The problem with disk based /tmp is not that tmpfs or ext3 is faster perse. It's about when they want to do I/O:
- Ext3 sooner or later wants to write all data to disk, this might be because of dirty memory limits or because some application does a sync like call or sync on rename. But it *wants* to be on a disk.
- Tmpfs has no desire to be on disk. Sure, if the system is under memory pressure it is a candidate to being written to disk, but that's about the only case that it ever happens. And any data that is written to disk doesn't need the indexing on disk to retrieve it, just the in-memory indexing which is volatile, just as you expect from a temporary filesystem.
And you can tune a lot about ext3, but at it's core it wants to make sure an always valid structure on disk exists. You can't make it ignore any sync requests, you can't tell it to not bother updating the free-space (you want it to be empty each time it's mounted, so why bother keeping track of which blocks are free?).
> Why do you use tmpfs then? You can just use regular disk. Have you noticed some speedup because of using tmpfs?
I don't know about you, but disk I/O is one of the biggest bottlenecks on our systems. And trying to prevent any for of I/O unless really necessary really helps overall system performance. So yes, we do.
> Nobody does fsync in /tmp, so nobody bothers. :)

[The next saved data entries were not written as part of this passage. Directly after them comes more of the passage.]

/-- The cause handed is one of those of the disagreements, of the least order (R78). -/
theorem firstCause_filterMap (ds : List Disagreement) :
    match (firstCause (ds.filterMap Disagreement.cause)).map (·.2) with
    | none => ∀ d ∈ ds, d.cause = none
    | some c => ∃ d ∈ ds, ∃ k, d.cause = some (k, c) ∧ ∀ e ∈ ds, ∀ q ∈ e.cause.toList, k ≤ q.1 := by
  have hspec := firstCause_spec (ds.filterMap Disagreement.cause)
  cases hf : firstCause (ds.filterMap Disagreement.cause) with
  | none =>
    rw [hf] at hspec
    exact fun d hd => List.filterMap_eq_nil_iff.1 hspec d hd
  | some q =>
    rw [hf] at hspec
    obtain ⟨hmem, hleast⟩ := hspec
    obtain ⟨d, hd, hq⟩ := List.mem_filterMap.1 hmem
    refine ⟨d, hd, q.1, hq, fun e he x hx => hleast x (List.mem_filterMap.2 ⟨e, he, ?_⟩)⟩
    simpa using hx

/-! ## A commit of a mover (R78) -/

section
variable {s : State} {m : MoverId}

theorem settledAt_iff {a : Nat} {on : Bool} : s.settledAt a on = true ↔
    (s.drive a).on = on ∧ (s.drive a).agreement = .settled := by
  rw [State.settledAt, Bool.and_eq_true, decide_eq_true_iff, decide_eq_true_iff]

theorem moverCommit_fault {lost : Bool} {ds : List Disagreement} {c : MoverCause}
    (h : faultCauseOf (s.mover m).phase lost ds = some c) : s.moverCommit m lost ds = s.class2 m c := by
  rw [State.moverCommit]
  simp only [h]

theorem moverCommit_step {lost : Bool} {ds : List Disagreement}
    (h : faultCauseOf (s.mover m).phase lost ds = none) : s.moverCommit m lost ds = s.moverStep m := by
  rw [State.moverCommit]
  simp only [h]

/-- What a mover does at a commit without a fault, by its phase (R78). -/
theorem moverStep_eq {ph : Phase} : (s.mover m).phase = ph → s.moverStep m =
    match ph with
    | .idle => s
    | .faulted => s
    | .lining => s.liningStep m
    | .starting => s.startingStep m
    | .running => s.progressCheck m
    | .switching previous => s.switchingStep m previous
    | .stopping reason outcome stage => s.stopStep m reason outcome stage := by
  rintro rfl
  rfl

/-- LINING ends when both valves of the line-up are SETTLED ON (R72). -/
theorem liningStep_eq {t : Transfer} {k : Nat} (ht : s.runTransfer m = some t) (hk : t.activeTank = some k) :
    s.liningStep m =
      if (((s.drive (tankValve s.parts k)).on = true ∧ (s.drive (tankValve s.parts k)).agreement = .settled) ∧
        ((s.drive (if t.direction = .discharge then overboardPoint s.parts m else seaChestPoint s.parts m)).on = true ∧
          (s.drive (if t.direction = .discharge then overboardPoint s.parts m else seaChestPoint s.parts m)).agreement =
            .settled)) then s.enterStarting m
      else s := by
  rw [State.liningStep]
  simp only [ht, lineUp_eq, hk]
  cases t.direction <;> simp [settledAt_iff, and_comm]

theorem startingStep_eq : s.startingStep m =
    if (s.drive (runPoint s.parts m)).on = true ∧ (s.drive (runPoint s.parts m)).agreement = .settled then
      s.enterRunning m
    else s := by
  rw [State.startingStep]
  simp only [settledAt_iff]

theorem switchingStep_eq {t : Transfer} {k : Nat} (ht : s.runTransfer m = some t) (hk : t.activeTank = some k)
    (previous : Nat) : s.switchingStep m previous =
      if (s.drive (tankValve s.parts k)).on = true ∧ (s.drive (tankValve s.parts k)).agreement = .settled then
        s.resumeRunning m previous
      else s := by
  rw [State.switchingStep]
  simp only [activeTank_of_run ht, hk, settledAt_iff]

Oh? Most software is oblivious to where they write or how their writes might affect performance. And often software is rightfully written to be "correct" (power fail safe) but are in some cases used in a different capacity than was originally imagined. And some tools call 'sync' (like "dpkg" and probably "rpm" too), which sync *all* filesystems mounted.
> That's why ext3 is better. Replaying ext3 journal is faster than creating a new filesystem.
You know what is faster than replaying a journal and than performing (effectively) 'rm -rf' on it? Never creating a filesystem in the first place. Swap space never has to be recreated it's assumed to be unused on fresh boot.